theorem test_witness_OnlyCompletionOrResetEndsBusy :
    (running full 1 [.engine]).status.busy = true ∧
    (∃ t, step (running full 1 [.engine]) = .next t ∧ (!t.status.busy && t.status.done) = true) ∧
    (∃ t, step (running full 1 [.rst true]) = .next t ∧ (!t.status.busy && t.rst) = true) :=
  ⟨rfl, exists_of_holdsAfter (p := fun t => !t.status.busy && t.status.done) (by decide),
    exists_of_holdsAfter (p := fun t => !t.status.busy && t.rst) (by decide)⟩

theorem test_witness_IdleEngineChangesNothing : full.rst = false ∧ full.status.busy = false ∧ full.inputs = [] ∧
    ({ full with inputs := [.engine] } : State).inputs = .engine :: [] := by decide

theorem test_witness_SerResult :
    State.reset.valid.ctrLo = false ∧ (writeReg State.reset .ctrLo 5).valid.ctrHi = false ∧
    full.valid.ctrLo = true ∧ full.valid.ctrHi = true := by decide

theorem test_witness_SerPreservesCounter : full.valid.ctrLo = true ∧ full.valid.ctrHi = true := by decide

theorem test_witness_TstepResult :
    State.reset.valid.timeLo = false ∧ (writeReg State.reset .timeLo 5).valid.timeHi = false ∧
    (full.valid.timeLo = true ∧ full.valid.timeHi = true) ∧
    (({ full with period := 0 } : State).periodSeconds ≤ 0 ∧
      ({ full with period := 0xFFFFFFFF } : State).periodSeconds ≤ 0) ∧
    (0 < ({ full with period := 1, t0Lo := 60 } : State).periodSeconds ∧
      ({ full with period := 1, t0Lo := 60 } : State).time < ({ full with period := 1, t0Lo := 60 } : State).t0) ∧
    (0 < ({ full with t0Lo := 59 } : State).periodSeconds ∧
      ({ full with t0Lo := 59 } : State).t0 ≤ ({ full with t0Lo := 59 } : State).time) := by decide

theorem test_witness_HmacResult :
    State.reset.valid.cbuf = false ∧ keyed.valid.cbuf = false ∧
    (full.valid.cbuf = true ∧ full.valid.key = true) ∧ 3 ≤ (3 : BitVec 8).toNat ∧
    ((2 : BitVec 8).toNat ≤ 2 ∧ 128 < (129 : BitVec 16).toNat) ∧
    (AlgIs full .sha1 ∧ AlgIs { full with alg := 2 } .sha512 ∧ (128 : BitVec 16).toNat ≤ 128) := by
  unfold AlgIs; decide

theorem test_witness_TruncResult :
    let short := hs20 [0x00] full
    let exact := hs20 (List.replicate 18 0 ++ [0x0F]) full
    State.reset.valid.hs = false ∧
    (short.valid.hs = true ∧ 1 ≤ short.hsLen.toNat ∧ short.hsLen.toNat ≤ 64 ∧
      0 = (bufferByte short.hs (short.hsLen.toNat - 1)).toNat % 16 ∧ short.hsLen.toNat < 0 + 4) ∧
    (exact.valid.hs = true ∧ 1 ≤ exact.hsLen.toNat ∧ exact.hsLen.toNat ≤ 64 ∧
      15 = (bufferByte exact.hs (exact.hsLen.toNat - 1)).toNat % 16 ∧ 15 + 4 ≤ exact.hsLen.toNat) := by decide

theorem test_witness_TruncRangeIsUnreachable :
    full.HashSound ∧ ∃ t, exec .trunc full = .next t ∧ (t.otp31 == 0x4C93CF18) = true :=
  ⟨by decide, exists_of_holdsAfter (p := fun t => t.otp31 == 0x4C93CF18) (by decide)⟩

theorem test_witness_ReduceResult :
    State.reset.valid.otp = false ∧ full.valid.otp = true ∧ (0 : BitVec 8).toNat < 1 ∧ 10 < (11 : BitVec 8).toNat ∧
    (1 ≤ (1 : BitVec 8).toNat ∧ (10 : BitVec 8).toNat ≤ 10) := by decide
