/-! ### setDt -/

@[simp] theorem setDt_v (s : State) (b : Byte) : (s.setDt b).v = s.v := rfl
@[simp] theorem setDt_pc (s : State) (b : Byte) : (s.setDt b).pc = s.pc := rfl
@[simp] theorem setDt_i (s : State) (b : Byte) : (s.setDt b).i = s.i := rfl
@[simp] theorem setDt_stack (s : State) (b : Byte) : (s.setDt b).stack = s.stack := rfl
@[simp] theorem setDt_sp (s : State) (b : Byte) : (s.setDt b).sp = s.sp := rfl
@[simp] theorem setDt_dt (s : State) (b : Byte) : (s.setDt b).dt = b := rfl
@[simp] theorem setDt_st (s : State) (b : Byte) : (s.setDt b).st = s.st := rfl
@[simp] theorem setDt_buz (s : State) (b : Byte) : (s.setDt b).buz = s.buz := rfl
@[simp] theorem setDt_mem (s : State) (b : Byte) : (s.setDt b).mem = s.mem := rfl
@[simp] theorem setDt_ipend (s : State) (b : Byte) : (s.setDt b).ipend = s.ipend := rfl
@[simp] theorem setDt_tpend (s : State) (b : Byte) : (s.setDt b).tpend = s.tpend := rfl
@[simp] theorem setDt_waitkey (s : State) (b : Byte) : (s.setDt b).waitkey = s.waitkey := rfl
@[simp] theorem setDt_waitreg (s : State) (b : Byte) : (s.setDt b).waitreg = s.waitreg := rfl
@[simp] theorem setDt_fcause (s : State) (b : Byte) : (s.setDt b).fcause = s.fcause := rfl
@[simp] theorem setDt_fepc (s : State) (b : Byte) : (s.setDt b).fepc = s.fepc := rfl
@[simp] theorem setDt_finfo (s : State) (b : Byte) : (s.setDt b).finfo = s.finfo := rfl
@[simp] theorem setDt_display (s : State) (b : Byte) : (s.setDt b).display = s.display := rfl
@[simp] theorem setDt_params (s : State) (b : Byte) : (s.setDt b).params = s.params := rfl
@[simp] theorem setDt_inputs (s : State) (b : Byte) : (s.setDt b).inputs = s.inputs := rfl
@[simp] theorem setDt_cycle (s : State) (b : Byte) : (s.setDt b).cycle = s.cycle := rfl
@[simp] theorem setDt_reg (s : State) (b : Byte) (r' : RegIdx) : (s.setDt b).reg r' = s.reg r' := rfl
@[simp] theorem setDt_readByte (s : State) (b : Byte) (a' : Nat) : (s.setDt b).readByte a' = s.readByte a' := rfl
@[simp] theorem setDt_pixRead (s : State) (b : Byte) (c' r' : Nat) : (s.setDt b).pixRead c' r' = s.pixRead c' r' := rfl
@[simp] theorem setDt_pins (s : State) (b : Byte) : (s.setDt b).pins = s.pins := rfl
@[simp] theorem setDt_slot (s : State) (b : Byte) (k : Fin 16) : (s.setDt b).slot k = s.slot k := rfl

/-! ### setSt -/

@[simp] theorem setSt_v (s : State) (b : Byte) : (s.setSt b).v = s.v := rfl
@[simp] theorem setSt_pc (s : State) (b : Byte) : (s.setSt b).pc = s.pc := rfl
@[simp] theorem setSt_i (s : State) (b : Byte) : (s.setSt b).i = s.i := rfl
@[simp] theorem setSt_stack (s : State) (b : Byte) : (s.setSt b).stack = s.stack := rfl
@[simp] theorem setSt_sp (s : State) (b : Byte) : (s.setSt b).sp = s.sp := rfl
@[simp] theorem setSt_dt (s : State) (b : Byte) : (s.setSt b).dt = s.dt := rfl
@[simp] theorem setSt_st (s : State) (b : Byte) : (s.setSt b).st = b := rfl
@[simp] theorem setSt_buz (s : State) (b : Byte) : (s.setSt b).buz = s.buz := rfl
@[simp] theorem setSt_mem (s : State) (b : Byte) : (s.setSt b).mem = s.mem := rfl
@[simp] theorem setSt_ipend (s : State) (b : Byte) : (s.setSt b).ipend = s.ipend := rfl
@[simp] theorem setSt_tpend (s : State) (b : Byte) : (s.setSt b).tpend = s.tpend := rfl
@[simp] theorem setSt_waitkey (s : State) (b : Byte) : (s.setSt b).waitkey = s.waitkey := rfl
@[simp] theorem setSt_waitreg (s : State) (b : Byte) : (s.setSt b).waitreg = s.waitreg := rfl
@[simp] theorem setSt_fcause (s : State) (b : Byte) : (s.setSt b).fcause = s.fcause := rfl
@[simp] theorem setSt_fepc (s : State) (b : Byte) : (s.setSt b).fepc = s.fepc := rfl
@[simp] theorem setSt_finfo (s : State) (b : Byte) : (s.setSt b).finfo = s.finfo := rfl
@[simp] theorem setSt_display (s : State) (b : Byte) : (s.setSt b).display = s.display := rfl
@[simp] theorem setSt_params (s : State) (b : Byte) : (s.setSt b).params = s.params := rfl
@[simp] theorem setSt_inputs (s : State) (b : Byte) : (s.setSt b).inputs = s.inputs := rfl
@[simp] theorem setSt_cycle (s : State) (b : Byte) : (s.setSt b).cycle = s.cycle := rfl
@[simp] theorem setSt_reg (s : State) (b : Byte) (r' : RegIdx) : (s.setSt b).reg r' = s.reg r' := rfl
@[simp] theorem setSt_readByte (s : State) (b : Byte) (a' : Nat) : (s.setSt b).readByte a' = s.readByte a' := rfl
@[simp] theorem setSt_pixRead (s : State) (b : Byte) (c' r' : Nat) : (s.setSt b).pixRead c' r' = s.pixRead c' r' := rfl
@[simp] theorem setSt_pins (s : State) (b : Byte) : (s.setSt b).pins = s.pins := rfl
@[simp] theorem setSt_slot (s : State) (b : Byte) (k : Fin 16) : (s.setSt b).slot k = s.slot k := rfl

/-! ### writeByte -/

@[simp] theorem writeByte_v (s : State) (a : Nat) (b : Byte) : (s.writeByte a b).v = s.v := rfl
@[simp] theorem writeByte_pc (s : State) (a : Nat) (b : Byte) : (s.writeByte a b).pc = s.pc := rfl
@[simp] theorem writeByte_i (s : State) (a : Nat) (b : Byte) : (s.writeByte a b).i = s.i := rfl
@[simp] theorem writeByte_stack (s : State) (a : Nat) (b : Byte) : (s.writeByte a b).stack = s.stack := rfl
@[simp] theorem writeByte_sp (s : State) (a : Nat) (b : Byte) : (s.writeByte a b).sp = s.sp := rfl
@[simp] theorem writeByte_dt (s : State) (a : Nat) (b : Byte) : (s.writeByte a b).dt = s.dt := rfl
@[simp] theorem writeByte_st (s : State) (a : Nat) (b : Byte) : (s.writeByte a b).st = s.st := rfl
@[simp] theorem writeByte_buz (s : State) (a : Nat) (b : Byte) : (s.writeByte a b).buz = s.buz := rfl
@[simp] theorem writeByte_mem (s : State) (a : Nat) (b : Byte) : (s.writeByte a b).mem = s.mem.write a b := rfl
@[simp] theorem writeByte_ipend (s : State) (a : Nat) (b : Byte) : (s.writeByte a b).ipend = s.ipend := rfl
@[simp] theorem writeByte_tpend (s : State) (a : Nat) (b : Byte) : (s.writeByte a b).tpend = s.tpend := rfl
@[simp] theorem writeByte_waitkey (s : State) (a : Nat) (b : Byte) : (s.writeByte a b).waitkey = s.waitkey := rfl
@[simp] theorem writeByte_waitreg (s : State) (a : Nat) (b : Byte) : (s.writeByte a b).waitreg = s.waitreg := rfl
@[simp] theorem writeByte_fcause (s : State) (a : Nat) (b : Byte) : (s.writeByte a b).fcause = s.fcause := rfl
@[simp] theorem writeByte_fepc (s : State) (a : Nat) (b : Byte) : (s.writeByte a b).fepc = s.fepc := rfl
@[simp] theorem writeByte_finfo (s : State) (a : Nat) (b : Byte) : (s.writeByte a b).finfo = s.finfo := rfl
@[simp] theorem writeByte_display (s : State) (a : Nat) (b : Byte) : (s.writeByte a b).display = s.display := rfl
@[simp] theorem writeByte_params (s : State) (a : Nat) (b : Byte) : (s.writeByte a b).params = s.params := rfl
@[simp] theorem writeByte_inputs (s : State) (a : Nat) (b : Byte) : (s.writeByte a b).inputs = s.inputs := rfl
@[simp] theorem writeByte_cycle (s : State) (a : Nat) (b : Byte) : (s.writeByte a b).cycle = s.cycle := rfl
@[simp] theorem writeByte_reg (s : State) (a : Nat) (b : Byte) (r' : RegIdx) : (s.writeByte a b).reg r' = s.reg r' := rfl
@[simp] theorem writeByte_pixRead (s : State) (a : Nat) (b : Byte) (c' r' : Nat) : (s.writeByte a b).pixRead c' r' = s.pixRead c' r' := rfl
@[simp] theorem writeByte_pins (s : State) (a : Nat) (b : Byte) : (s.writeByte a b).pins = s.pins := rfl
@[simp] theorem writeByte_slot (s : State) (a : Nat) (b : Byte) (k : Fin 16) : (s.writeByte a b).slot k = s.slot k := rfl

/-! ### raise -/

@[simp] theorem raise_v (s : State) (c : Cause) (info epc : Word) : (s.raise c info epc).v = s.v := rfl
@[simp] theorem raise_pc (s : State) (c : Cause) (info epc : Word) : (s.raise c info epc).pc = s.pc := rfl
@[simp] theorem raise_i (s : State) (c : Cause) (info epc : Word) : (s.raise c info epc).i = s.i := rfl
@[simp] theorem raise_stack (s : State) (c : Cause) (info epc : Word) : (s.raise c info epc).stack = s.stack := rfl
@[simp] theorem raise_sp (s : State) (c : Cause) (info epc : Word) : (s.raise c info epc).sp = s.sp := rfl
@[simp] theorem raise_dt (s : State) (c : Cause) (info epc : Word) : (s.raise c info epc).dt = s.dt := rfl
@[simp] theorem raise_st (s : State) (c : Cause) (info epc : Word) : (s.raise c info epc).st = s.st := rfl
@[simp] theorem raise_buz (s : State) (c : Cause) (info epc : Word) : (s.raise c info epc).buz = s.buz := rfl
@[simp] theorem raise_mem (s : State) (c : Cause) (info epc : Word) : (s.raise c info epc).mem = s.mem := rfl
@[simp] theorem raise_ipend (s : State) (c : Cause) (info epc : Word) : (s.raise c info epc).ipend = s.ipend := rfl
@[simp] theorem raise_tpend (s : State) (c : Cause) (info epc : Word) : (s.raise c info epc).tpend = s.tpend := rfl
@[simp] theorem raise_waitkey (s : State) (c : Cause) (info epc : Word) : (s.raise c info epc).waitkey = s.waitkey := rfl
@[simp] theorem raise_waitreg (s : State) (c : Cause) (info epc : Word) : (s.raise c info epc).waitreg = s.waitreg := rfl
@[simp] theorem raise_fcause (s : State) (c : Cause) (info epc : Word) : (s.raise c info epc).fcause = c := rfl
@[simp] theorem raise_fepc (s : State) (c : Cause) (info epc : Word) : (s.raise c info epc).fepc = epc := rfl
@[simp] theorem raise_finfo (s : State) (c : Cause) (info epc : Word) : (s.raise c info epc).finfo = info := rfl
@[simp] theorem raise_display (s : State) (c : Cause) (info epc : Word) : (s.raise c info epc).display = s.display := rfl
@[simp] theorem raise_params (s : State) (c : Cause) (info epc : Word) : (s.raise c info epc).params = s.params := rfl
@[simp] theorem raise_inputs (s : State) (c : Cause) (info epc : Word) : (s.raise c info epc).inputs = s.inputs := rfl
@[simp] theorem raise_cycle (s : State) (c : Cause) (info epc : Word) : (s.raise c info epc).cycle = s.cycle := rfl
@[simp] theorem raise_reg (s : State) (c : Cause) (info epc : Word) (r' : RegIdx) : (s.raise c info epc).reg r' = s.reg r' := rfl
@[simp] theorem raise_readByte (s : State) (c : Cause) (info epc : Word) (a' : Nat) : (s.raise c info epc).readByte a' = s.readByte a' := rfl
@[simp] theorem raise_pixRead (s : State) (c : Cause) (info epc : Word) (c' r' : Nat) : (s.raise c info epc).pixRead c' r' = s.pixRead c' r' := rfl
@[simp] theorem raise_pins (s : State) (c : Cause) (info epc : Word) : (s.raise c info epc).pins = s.pins := rfl
@[simp] theorem raise_slot (s : State) (c : Cause) (info epc : Word) (k : Fin 16) : (s.raise c info epc).slot k = s.slot k := rfl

_What you are asked to do_
Only lines that hold the string "running" belong in the answer, so copy every one of them from the records.

_Result_
    (running full 1 [.engine]).status.busy = true ∧
    (∃ t, step (running full 1 [.engine]) = .next t ∧ (!t.status.busy && t.status.done) = true) ∧
    (∃ t, step (running full 1 [.rst true]) = .next t ∧ (!t.status.busy && t.rst) = true) :=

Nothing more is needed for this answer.